X_train, X_test, y_train, y_test = train_test_split(X, y, train_size=1000, random_state=101)

boost = xgb.XGBClassifier(n_estimators=1000, reg_alpha=0.01, random_state=101)
boost.fit(X_train,y_train)
boost_prob_preds = boost.predict_proba(X_test)

knn = KNeighborsClassifier()
knn.fit(X_train, y_train)
knn_prob_preds = knn.predict_proba(X_test)

logr = LogisticRegression()
logr.fit(X_train, y_train)
logr_prob_preds = logr.predict_proba(X_test)

threshold = 0.2

threshold_v = np.vectorize(lambda x: 'No' if x < threshold else 'Yes')
boost_prob_preds = threshold_v(boost_prob_preds[:,1])
knn_prob_preds = threshold_v(knn_prob_preds[:,1])
logr_prob_preds = threshold_v(logr_prob_preds[:,1])

boost_cm = confusion_matrix(y_test.values, boost_prob_preds)
knn_cm = confusion_matrix(y_test.values, knn_prob_preds)
logr_cm = confusion_matrix(y_test.values, logr_prob_preds)

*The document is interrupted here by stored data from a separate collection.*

/-- R231 and R94, R275: the command checks in their order, each with its response and all it changes. On an open instance a refusal
is an error like every other: `STATE` becomes `EOF` and the first error is kept. -/
def Obligations.CommandChecks : Prop :=
  ∀ s : State, s.ctl = .idle →
    (∀ w : Word, s.closed = true → exec (.reserved w) s = .next { s with status := 0x18, result := 0 }) ∧
    (∀ w : Word, s.closed = false → exec (.reserved w) s = .next { s with
      status := 0x18, result := 0, state := .eof
      err := if s.err = 0 then 8 else s.err, errDetail := if s.err = 0 then 1 else s.errDetail }) ∧
    (∀ i ∈ [Instr.readByte, .readInto, .getReported, .adjustReported], s.closed = true →
      exec i s = .next { s with status := 0x48, result := 0 }) ∧
    (s.closed = false → (s.arg0.toInt < 0 ∨ s.arg1.toInt < 0) → exec .readInto s = .next { s with
      status := 0x28, result := 0, state := .eof
      err := if s.err = 0 then 8 else s.err, errDetail := if s.err = 0 then 2 else s.errDetail }) ∧
    (s.closed = false → 0 ≤ s.arg0.toInt → 0 ≤ s.arg1.toInt → s.arg0.toInt + s.arg1.toInt > s.outCap →
      exec .readInto s = .next { s with
        status := 0x38, result := 0, state := .eof
        err := if s.err = 0 then 8 else s.err, errDetail := if s.err = 0 then 3 else s.errDetail })

/-- R305, U4: a command given while another runs stops the model by name. -/
def Obligations.CommandWhileBusy : Prop :=
  ∀ (s : State) (job : Job) (ph : Phase) (i : Instr), s.ctl = .busy job ph → (encodeCmd i).isSome = true →
    exec i s = .fault .commandWhileBusy

/-- R240, R243, R276: at `EOF` a read answers END_OF_STREAM with status OK and changes nothing else, and a READ_INTO of length 0
answers 0 in every state. -/
def Obligations.ReadsAtEndOfStream : Prop :=
  ∀ s : State, s.ctl = .idle → s.closed = false →
    (s.state = .eof → exec .readByte s = .next { s with status := 0, result := -1 }) ∧
    (s.state = .eof → readIntoCheck s = none → 0 < s.arg1.toInt →
      exec .readInto s = .next { s with status := 0, result := -1 }) ∧
    (readIntoCheck s = none → s.arg1 = 0 → exec .readInto s = .next { s with status := 0, result := 0 })

/-- R208, R209, R210 and R238 in READ_BYTE. In a state `*_A` with a byte left, it takes that byte (TakesByte), updates the CRC and goes
to `*_B`; in a state `*_C` with copies due, it gives one copy of the run byte: the byte is `RESULT`, and nothing else changes. From
every other state of the walk it goes on as READ_BYTE from the state the step leads to, or ends in the error the step raises: `*_B`
counts the byte, and at four takes the length byte or raises StreamCorrupted(2); a `*_C` with no copy left sets `COUNT` to 0 and
goes to `*_A`; an exhausted `*_A` checks the block's CRC. (Block starts: BlockStart, CommandRunsPasses. `EOF` and NO_PROCESS:
ReadsAtEndOfStream, EndOfBlockAcknowledged.) -/
def Obligations.ReadByteYields : Prop :=
  (∀ s : State, s.ctl = .idle → s.closed = false →
    (∀ (v : Byte) (c : Cursor) (b : StreamState), (s.state = .randA ∧ b = .randB ∨ s.state = .norandA ∧ b = .norandB) →
      (s.cur.i2 : Int) ≤ s.blk.last → take s = some (v, c) → exec .readByte s = .next { s with
        cur := { c with chPrev := s.cur.ch2, ch2 := v.zeroExtend 9, blockCrc := crcUpdate s.cur.blockCrc v }
        state := b, status := 0, result := v.zeroExtend 64 }) ∧
    ((s.state = .randC ∨ s.state = .norandC) → s.cur.j2 < s.cur.z.toNat → exec .readByte s = .next { s with
      cur := { s.cur with j2 := s.cur.j2 + 1, blockCrc := crcUpdate s.cur.blockCrc (s.cur.ch2.truncate 8) }
      status := 0, result := (s.cur.ch2.truncate 8 : Byte).zeroExtend 64 })) ∧
  (∀ (s : State) (a st : StreamState), Inv s → s.ctl = .idle → s.closed = false →
    (s.state = .randB ∧ a = .randA ∧ st = .randC ∨ s.state = .norandB ∧ a = .norandA ∧ st = .norandC) →
    (s.cur.ch2 ≠ s.cur.chPrev →
      exec .readByte s = exec .readByte { s with cur := { s.cur with count := 1 }, state := a }) ∧
    (s.cur.ch2 = s.cur.chPrev → s.cur.count + 1 < 4 →
      exec .readByte s = exec .readByte { s with cur := { s.cur with count := s.cur.count + 1 }, state := a }) ∧
    (s.cur.ch2 = s.cur.chPrev → s.cur.count = 3 → (s.cur.i2 : Int) > s.blk.last →
      exec .readByte s = .next (raiseError .streamCorrupted 2 { s with cur := { s.cur with count := 4 } })) ∧
    ∀ (z : Byte) (c : Cursor), s.cur.ch2 = s.cur.chPrev → s.cur.count = 3 → (s.cur.i2 : Int) ≤ s.blk.last →
      take { s with cur := { s.cur with count := 4 } } = some (z, c) →
      exec .readByte s = exec .readByte { s with cur := { c with z := z, j2 := 0 }, state := st }) ∧
  (∀ (s : State) (a : StreamState), Inv s → s.ctl = .idle → s.closed = false →
    (s.state = .randC ∧ a = .randA ∨ s.state = .norandC ∧ a = .norandA) → ¬ s.cur.j2 < s.cur.z.toNat →
    exec .readByte s = exec .readByte { s with cur := { s.cur with count := 0 }, state := a }) ∧
  ∀ s : State, Inv s → s.ctl = .idle → s.closed = false → (s.state = .randA ∨ s.state = .norandA) →
    (s.cur.i2 : Int) > s.blk.last →
    (s.cur.blockCrc ^^^ 0xFFFFFFFF ≠ s.blk.storedBlockCrc → exec .readByte s = .next (raiseError .crcMismatch 1 s)) ∧
    (s.cur.blockCrc ^^^ 0xFFFFFFFF = s.blk.storedBlockCrc → exec .readByte s = exec .readByte { s with
      combinedCrc := s.combinedCrc.rotateLeft 1 ^^^ s.blk.storedBlockCrc
      state := if s.mode = .continuous then .startBlock else .noProcess })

fig, ((ax1), (ax2), (ax3)) = plt.subplots(nrows=3, ncols=1)
sns.heatmap(boost_cm, annot=True, fmt="d", ax = ax1) #annot=True to annotate cells
sns.heatmap(knn_cm, annot=True, fmt="d", ax = ax2)
sns.heatmap(logr_cm, annot=True, fmt="d", ax = ax3)

# labels, title and ticks
ax1.set_xlabel('Predicted labels')
ax1.set_ylabel('True labels')
ax1.set_title('XGBoost Confusion Matrix')
ax1.xaxis.set_ticklabels(['No', 'Yes'])
ax1.yaxis.set_ticklabels(['No', 'Yes'])

ax2.set_xlabel('Predicted labels')
ax2.set_ylabel('True labels')
ax2.set_title('KNN Confusion Matrix (N=5)')
ax2.xaxis.set_ticklabels(['No', 'Yes'])
ax2.yaxis.set_ticklabels(['No', 'Yes'])

ax3.set_xlabel('Predicted labels')
ax3.set_ylabel('True labels')
ax3.set_title('Logistic Regression Confusion Matrix')
ax3.xaxis.set_ticklabels(['No', 'Yes'])
ax3.yaxis.set_ticklabels(['No', 'Yes'])

fig.suptitle('Classifier Confusion Matricies for 20% threshold')

plt.savefig('q11_confusion_matrices.png')
plt.show()

PRSS Ridge

The worst classifier of these models is the KNN classifier, however it has not been optimized for the number of neighbours so that should be considered. The logistic regression model and xgboost model have similar performances at a glance. In a direct accuracy measure, the XGBoost performs slightly better. XGboost reported fewer false postives which is an important metric for many applications.